Claudia Cortínez

Claudia Kaatziza Cortínez is an Argentine/Chilean/American artist and educator. She has exhibited her work, curated exhibitions, and organized educational projects in the US and Latin America for over a decade. Her studio practice combines printmaking, sculptural, and photographic techniques that depict urban and domestic architecture as sites of reflection and transformation. Central to her work is experimenting with materials such as paper pulp and light sensitive chemistry to capture imprints of spaces and objects, and how the residue of these imprints can communicate a larger socio-political narrative. Claudia is co-founder of LAZO, an art collective that brings together Latinx artists to create participatory projects and exhibitions. Claudia received her BFA from Rhodes Island School of Design (RISD) and MFA from Yale. Recent awards and residencies include the Yale Norfolk Teaching Fellowship, Silver Art Projects Residency, Rema Hort Mann Grant, Center for Book Arts Residency, Lower East Side Printshop Residency, and the Lower Manhattan Cultural Council (LMCC) Community Engagement Grant among others. She is currently an artist in residence with her collective LAZO at The Clemente in New York City.

Claudia’s Classes

  • Claudia teaches alternative processes for StrudelmediaLive.
The cyanotype class of Claudia was really mind blowing for me! Exploring this new printing technique and creating digital negatives has really opened a new window that I want to incorporate in my photographic practise. Claudia has been a very inspiring teacher. She went thoroughly through the process of cyanotype on glass as well as her own practise and work of other contemporary and historical artists using cyanotype printing techniques.

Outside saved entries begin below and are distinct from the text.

-- ==== Sys2Proof/Machine/MatrixBank.lean ====
section
/-! DEFINITION. Matrix operations after their issue: what they read, what they write and when (R100 to R114, R126, R140). -/

namespace Sys2Proof.Machine

/-- Operand formats of an operation. A held operand's descriptor holds, from the issue on, the format, scaling and K of
its plane's latest load (R104). -/
def opFmts (op : MatOp) : Fmt × Fmt :=
  let fa := (fmtOfCode op.da.fmt).getD .i8
  let fb := (fmtOfCode op.db.fmt).getD .i8
  match op.kind with
  | .mload => if op.stat = 1 then (fa, fa) else (fb, fb)
  | _ => (fa, fb)

/-- The bytes an operation reads on its A and B lanes, with the cycle of each (R131 to R134, R210). -/
def opReads (op : MatOp) (fa fb : Fmt) (s : Nat) : List (Nat × Nat) × List (Nat × Nat) :=
  let sh := shapeOf op.tgt
  let rate := laneRate op.tgt
  let whole (d : MatDesc) (f : Fmt) (rows : List Nat) : List (Nat × Nat) :=
    (List.range (sliceCount s d.k)).flatMap fun j =>
      sliceReads d f s j rows (slicesBefore f s d.k rows.length j)
  let wholeS (d : MatDesc) (f : Fmt) (rows : List Nat) (pos : Nat) : List (Nat × Nat) :=
    (List.range (sliceCount s d.k)).flatMap fun j =>
      scaleReads d f s j rows (pos + scalesBefore f d.scaled s d.k rows.length j)
  let total (d : MatDesc) (f : Fmt) (n : Nat) : Nat := slicesBefore f s d.k n (sliceCount s d.k)
  match op.kind with
  | .mmac =>
    if op.stat = 0 then
      ((List.range (sliceCount s op.da.k)).flatMap fun j =>
          atCycles (op.aStart.getD j 0) rate (sliceReads op.da fa s j (List.range sh.1) 0),
       (List.range (sliceCount s op.da.k)).flatMap fun j =>
          let ks := sliceElems s op.da.k j
          let pb := sh.2 * readBytes fb s ks
          let pa := pb + sh.1 * readScales fa op.da.scaled ks
          atCycles (op.bStart.getD j 0) rate
            (sliceReads op.db fb s j (List.range sh.2) 0 ++ scaleReads op.da fa s j (List.range sh.1) pb
              ++ scaleReads op.db fb s j (List.range sh.2) pa))
    else if op.stat = 1 then
      ([], atCycles (op.bStart.getD 0 0) rate
        (whole op.db fb (List.range sh.2) ++ wholeS op.db fb (List.range sh.2) (total op.db fb sh.2)))
    else
      ((List.range 64).flatMap fun t => atCycles (op.aStart.getD t 0) rate (whole op.da fa (isRows op.tgt t)),
       (List.range 64).flatMap fun t => atCycles (op.bStart.getD t 0) rate (wholeS op.da fa (isRows op.tgt t) 0))
  | .mload =>
    if op.stat = 1 then
      (atCycles (op.aStart.getD 0 0) rate (whole op.da fa (List.range sh.1)),
       atCycles (op.bStart.getD 0 0) rate (wholeS op.da fa (List.range sh.1) 0))
    else
      ([], atCycles (op.bStart.getD 0 0) rate
        (whole op.db fb (List.range sh.2) ++ wholeS op.db fb (List.range sh.2) (total op.db fb sh.2)))
  | _ => ([], [])

/-- A byte as seen in a cycle, with the state of its word's parity. -/
def seenByte (sp : Spad) (cyc a : Nat) : Byte × Bool := (spadByte sp cyc a, spadBad sp cyc (a / 4))

/-- Whether any read meets a row with the tarnish mark (R113). -/
def readsTarn (sp : Spad) (l : List (Nat × Nat)) : Bool :=
  ((l.map fun p => (p.1 / 128, p.2)).eraseDups).any fun p => spadTarn sp p.2 p.1

/-- The entry readers of an accepted `mmac` for entry (r, col): elements and scales of A and B (R95, R96, R101 to R104). -/
structure EntryReaders where
  a : Nat → Elem
  b : Nat → Elem
  sa : Nat → Elem
  sb : Nat → Elem

/-- A held operand's element and scale from its plane: local row `lr` of `n`, slice length s. -/
def planeElem (p : Plane) (f : Fmt) (scaled : Bool) (s n lr k : Nat) : Elem :=
  elemOf f scaled (fun i => p.data.getD ((k / s) * (n * rowBytes f s) + lr * rowBytes f s + i) (0#8, false)) (k % s)

def planeScale (p : Plane) (f : Fmt) (scaled : Bool) (s n lr k : Nat) : Elem :=
  if scaled then
    let nb := s / blockLen f
    scaleOf f (p.scales.getD ((k / s) * (n * nb) + lr * nb + k % s / blockLen f) (0#8, false))
  else unitScale

/-- An element of a streamed operand: row r of the slice layout, the row's index `ri` among `n` rows read, the unit's start
cycle, and the position of slice j in the unit. -/
def streamElem (sp : Spad) (d : MatDesc) (f : Fmt) (s rate r ri start sp0 k : Nat) : Elem :=
  let j := k / s
  let ub := readBytes f s (sliceElems s d.k j)
  elemOf f d.scaled
    (fun i => seenByte sp (readCycle start rate (sp0 + ri * ub + i)) (d.base + j * d.stride + r * rowBytes f s + i)) (k % s)

def streamScale (sp : Spad) (d : MatDesc) (f : Fmt) (s rate r ri start sp0 k : Nat) : Elem :=
  if d.scaled then
    let j := k / s
    let nbr := readScales f d.scaled (sliceElems s d.k j)
    let nb := s / blockLen f
    let q := k % s / blockLen f
    scaleOf f (seenByte sp (readCycle start rate (sp0 + ri * nbr + q)) (d.sbase + j * d.sstride + r * nb + q))
  else unitScale

def noPlane : Plane := ⟨false, 0, false, 0, 0, false, [], []⟩

/-- The plane of array n that an operation names. -/
def planeOf (c : Core) (n p : Nat) : Plane := mgetD c.planes (2 * n + p) noPlane

def entryReaders (c : Core) (op : MatOp) (fa fb : Fmt) (s r col : Nat) : EntryReaders :=
  let sh := shapeOf op.tgt
  let rate := laneRate op.tgt
  let place := entryPlace op.tgt r col
  let sp := c.spad
  if op.stat = 0 then
    let pB (k : Nat) : Nat := sh.2 * readBytes fb s (sliceElems s op.da.k (k / s))
    let pA (k : Nat) : Nat := pB k + sh.1 * readScales fa op.da.scaled (sliceElems s op.da.k (k / s))
    { a := fun k => streamElem sp op.da fa s rate r r (op.aStart.getD (k / s) 0) 0 k
      b := fun k => streamElem sp op.db fb s rate col col (op.bStart.getD (k / s) 0) 0 k
      sa := fun k => streamScale sp op.da fa s rate r r (op.bStart.getD (k / s) 0) (pB k) k
      sb := fun k => streamScale sp op.db fb s rate col col (op.bStart.getD (k / s) 0) (pA k) k }
  else if op.stat = 1 then
    let pl := planeOf c place.1 op.plane
    let tot := slicesBefore fb s op.db.k sh.2 (sliceCount s op.db.k)
    { a := planeElem pl fa op.da.scaled s 64 place.2.1
      b := fun k => streamElem sp op.db fb s rate col col (op.bStart.getD 0 0) (slicesBefore fb s op.db.k sh.2 (k / s)) k
      sa := planeScale pl fa op.da.scaled s 64 place.2.1
      sb := fun k => streamScale sp op.db fb s rate col col (op.bStart.getD 0 0)
        (tot + scalesBefore fb op.db.scaled s op.db.k sh.2 (k / s)) k }
  else
    let pl := planeOf c place.1 op.plane
    let t := place.2.1
    let n := (isRows op.tgt t).length
    let ri := (isRows op.tgt t).findIdx (fun x => x == r)
    { a := fun k => streamElem sp op.da fa s rate r ri (op.aStart.getD t 0) (slicesBefore fa s op.da.k n (k / s)) k
      b := planeElem pl fb op.db.scaled s 8 place.2.2
      sa := fun k => streamScale sp op.da fa s rate r ri (op.bStart.getD t 0)
        (scalesBefore fa op.da.scaled s op.da.k n (k / s)) k
      sb := planeScale pl fb op.db.scaled s 8 place.2.2 }

/-- The entries of the target shape that the operation's mask leaves active (R115). -/
def activeEntries (op : MatOp) : List (Nat × Nat) :=
  let sh := shapeOf op.tgt
  ((List.range sh.1).filter fun r => op.rows.getLsbD r).flatMap fun r =>
    ((List.range sh.2).filter fun q => op.cols.getLsbD q).map fun q => (r, q)

/-- Whether an operation writes element e of accumulator tile a (R107, R109, R116). -/
def opWrites (op : MatOp) (a e : Nat) : Bool :=
  op.enabled &&
  (match op.kind with
   | .mmac | .mzero =>
     (activeEntries op).any fun rc =>
       let p := entryPlace op.tgt rc.1 rc.2
       accPlace p.1 p.2.1 p.2.2 == (a, e)
   | .mfill => (arraysOf op.tgt).contains (a / 2)
   | _ => false)

/-- The accumulator tiles an operation writes. -/
def tilesWritten (op : MatOp) : List Nat :=
  match op.kind with
  | .mmac | .mzero => ((activeEntries op).map fun rc =>
      let p := entryPlace op.tgt rc.1 rc.2
      (accPlace p.1 p.2.1 p.2.2).1).eraseDups
  | .mfill => (arraysOf op.tgt).flatMap fun n => [2 * n, 2 * n + 1]
  | _ => []

/-- A tile's elements with nothing written: undefined at reset (R110). DESIGN CHOICE zero, log entry 4. -/
def blankTile : List PWord := List.replicate 256 ⟨0#32, false⟩

/-- An element of an accumulator tile as it stands in the bank. -/
def accElem (c : Core) (a e : Nat) : PWord := (mgetD c.acc a blankTile).getD e ⟨0#32, false⟩

def accPut (acc : Map (List PWord)) (a e : Nat) (v : PWord) : Map (List PWord) :=
  mset acc a ((mgetD acc a blankTile).set e v)

/-- TARNISH of tiles set or cleared (R113). -/
def accTarnPut (m : BitVec 8) (tiles : List Nat) (b : Bool) : BitVec 8 :=
  tiles.foldl (fun w a => if b then w ||| BitVec.ofNat 8 (2 ^ a) else w &&& ~~~(BitVec.ofNat 8 (2 ^ a))) m

/-- The data a load captures for array n: `rows` are the operand rows of the array, with full rows of u bytes; bytes not
read are zero. -/
def captureRows (sp : Spad) (reads : List (Nat × Nat)) (d : MatDesc) (f : Fmt) (s : Nat) (rows : List Nat) :
    List (Byte × Bool) :=
  (List.range (sliceCount s d.k)).flatMap fun j =>
    rows.flatMap fun r => (List.range (rowBytes f s)).map fun i =>
      let a := d.base + j * d.stride + r * rowBytes f s + i
      match reads.find? (fun p => p.1 == a) with
      | some p => seenByte sp p.2 a
      | none => (0#8, false)

def captureScales (sp : Spad) (reads : List (Nat × Nat)) (d : MatDesc) (f : Fmt) (s : Nat) (rows : List Nat) :
    List (Byte × Bool) :=
  if d.scaled then
    (List.range (sliceCount s d.k)).flatMap fun j =>
      rows.flatMap fun r => (List.range (s / blockLen f)).map fun i =>
        let a := d.sbase + j * d.sstride + r * (s / blockLen f) + i
        match reads.find? (fun p => p.1 == a) with
        | some p => seenByte sp p.2 a
        | none => (0#8, false)
  else []

/-- The rows of A, or columns of B, of the target shape that array n covers (R91). -/
def arrayRows (tgt n : Nat) : List Nat :=
  match tgt with
  | 4 => (List.range 64).map fun r => 64 * n + r
  | 5 => (List.range 64).map fun r => 64 * (n % 2) + r
  | _ => List.range 64

def arrayCols (tgt n : Nat) : List Nat :=
  match tgt with
  | 5 => (List.range 8).map fun q => 8 * (n / 2) + q
  | 6 => (List.range 8).map fun q => 8 * n + q
  | _ => List.range 8

/-- The parity errors of an operation's reads noted, once it has read (R230). -/
def noteOpReads (c : Core) (op : MatOp) (fa fb : Fmt) (s : Nat) : Core :=
  let rd := opReads op fa fb s
  noteReads (noteReads c 0 op.cend rd.1) 1 op.cend rd.2

/-- A load's data put into its planes when it is ready (R104, R113). -/
def applyLoad (c : Core) (op : MatOp) : Core :=
  if !op.enabled then c
  else
    let f := (opFmts op).1
    let s := sliceLen f f
    let rd := opReads op f f s
    let tarn := readsTarn c.spad (rd.1 ++ rd.2)
    let d := if op.stat = 1 then op.da else op.db
    let el := if op.stat = 1 then rd.1 else rd.2
    let c1 := (arraysOf op.tgt).foldl (fun (k : Core) n =>
      let rows := if op.stat = 1 then arrayRows op.tgt n else arrayCols op.tgt n
      let pl : Plane := { planeOf k n op.plane with
        tarn := tarn
        data := captureRows c.spad el d f s rows
        scales := captureScales c.spad rd.2 d f s rows }
      { k with planes := mset k.planes (2 * n + op.plane) pl }) c
    noteOpReads c1 op f f s

/-- The results of an `mmac` put into the bank (R78, R105, R109, R113, R116). -/
def applyMmac (c : Core) (op : MatOp) : Core :=
  let ff := opFmts op
  let s := sliceLen ff.1 ff.2
  let sa := op.da.scaled
  let sb := op.db.scaled
  let k := op.da.k
  let path := accPath ff.1 ff.2 sa sb
  let bl := pathBlock ff.1 ff.2 sa sb
  let rd := opReads op ff.1 ff.2 s
  if !op.enabled then noteOpReads c op ff.1 ff.2 s
  else
    let tarn := readsTarn c.spad (rd.1 ++ rd.2) ||
      (op.stat != 0 && (arraysOf op.tgt).any fun n => (planeOf c n op.plane).tarn)
    let res := (activeEntries op).foldl (fun (m : Map (List PWord) × Word × Bool) rc =>
        let p := entryPlace op.tgt rc.1 rc.2
        let ae := accPlace p.1 p.2.1 p.2.2
        let old : PWord := if op.clr then ⟨0#32, false⟩ else accElem c ae.1 ae.2
        let rs := entryReaders c op ff.1 ff.2 s rc.1 rc.2
        let o := reduceEntry path bl k rs.a rs.b rs.sa rs.sb old
        (accPut m.1 ae.1 ae.2 ⟨o.acc, o.bad⟩, m.2.1 ||| o.flags, m.2.2 || o.bad))
      (c.acc, 0#32, false)
    let tw := tilesWritten op
    let c1 : Core := { c with
      acc := res.1
      accTarn := if tarn then accTarnPut c.accTarn tw true
        else if op.clr then accTarnPut c.accTarn tw false else c.accTarn
      flagPend := if res.2.1 = 0#32 then c.flagPend else c.flagPend ++ [(op.result, res.2.1)] }
    noteOpReads c1 op ff.1 ff.2 s

/-- `mzero`: active entries to +0, their tiles' TARNISH cleared (R113, R140). -/
def applyMzero (c : Core) (op : MatOp) : Core :=
  if !op.enabled then c
  else
    { c with
      acc := (activeEntries op).foldl (fun m rc =>
        let p := entryPlace op.tgt rc.1 rc.2
        let ae := accPlace p.1 p.2.1 p.2.2
        accPut m ae.1 ae.2 ⟨0#32, false⟩) c.acc
      accTarn := accTarnPut c.accTarn (tilesWritten op) false }

/-- Addresses and cycles that an `mspill` or `mfill` of array n moves: element e of the two tiles (R126, R140). -/
def spillPlace (op : MatOp) (n e : Nat) : Nat × Nat :=
  let p := 4 * e
  (op.da.base + (if op.tgt < 4 then 0 else 2048 * n) + p, op.issue + 1 + p / 64)

/-- `mfill`: the bank of each target array read from the scratchpad (R126, R140). -/
def applyMfill (c : Core) (op : MatOp) : Core :=
  let reads := (arraysOf op.tgt).flatMap fun n => (List.range 512).map fun e => spillPlace op n e
  let c0 := noteReads c 2 op.cend reads
  if !op.enabled then c0
  else
    { c0 with
      acc := (arraysOf op.tgt).foldl (fun m n =>
        [0, 1].foldl (fun m h => mset m (2 * n + h) ((List.range 256).map fun e =>
          let q := spillPlace op n (256 * h + e)
          spadWord c.spad q.2 q.1)) m) c.acc
      accTarn := accTarnPut c.accTarn (tilesWritten op) (readsTarn c.spad reads) }

/-- An operation's values put where it writes them. -/
def applyMat (c : Core) (op : MatOp) : Core :=
  match op.kind with
  | .mmac => applyMmac c op
  | .mload => applyLoad c op
  | .mzero => applyMzero c op
  | .mfill => applyMfill c op
  | .mspill => c

/-- Whether two targets share an array. -/
def sharesArray (a b : Nat) : Bool := (arraysOf a).any fun n => (arraysOf b).contains n

/-- Whether an operation is due at cycle t: its own result has come, or that of a later one on the same array. -/
def matDue (l : List MatOp) (op : MatOp) (t : Nat) : Bool :=
  decide (op.result ≤ t) ||
  (decide (op.cend < t) && l.any fun o => decide (op.issue < o.issue ∧ o.result ≤ t) && sharesArray o.tgt op.tgt)

/-- The first `n` operations of the list given their results where they are due at cycle t, in issue order. -/
def settleMatrixFrom (t : Nat) (all : List MatOp) : List MatOp → Core → Core
  | [], c => c
  | op :: rest, c =>
    if !op.applied && matDue all op t then
      let c1 := applyMat c op
      settleMatrixFrom t all rest { c1 with mops := c1.mops.map fun o => if o = op then { o with applied := true } else o }
    else settleMatrixFrom t all rest c

/-- Every matrix result that has come by cycle t stands in the bank; finished operations leave the list. -/
def settleMatrix (c : Core) (t : Nat) : Core :=
  let c1 := settleMatrixFrom t c.mops c.mops c
  { c1 with mops := c1.mops.filter fun o => decide (t < o.result) }

/-- An entry of an accumulator tile as a reader in cycle t sees it: undefined from the compute start of an operation that
writes it until that operation's result cycle (R111). `fr` numbers the free value. -/
def accSeen (c : Core) (fr t a e : Nat) : PWord :=
  if c.mops.any fun op => decide (op.cstart ≤ t ∧ t < op.result) && opWrites op a e
  then ⟨Config.freeWord (fr + e), false⟩ else accElem c a e

end Sys2Proof.Machine
end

I also very much appreciated the attention Claudia gave to our individual projects/ideas, pointing to artworks and ways of working we might find relevant and inspiring.
—Eugenia (Berlin)
The cyanotype class was super interesting and I liked Claudia's way of sharing very generously her knowledge over a technique she has long been working on; I find it not so common, artists tend to keep their “tricks” for themselves. And I really enjoyed sharing this class with such a wonderful group of people. The challenge was to make us work on something very manual, from a distance and through a video screen and, in my opinion, she succeeded greatly.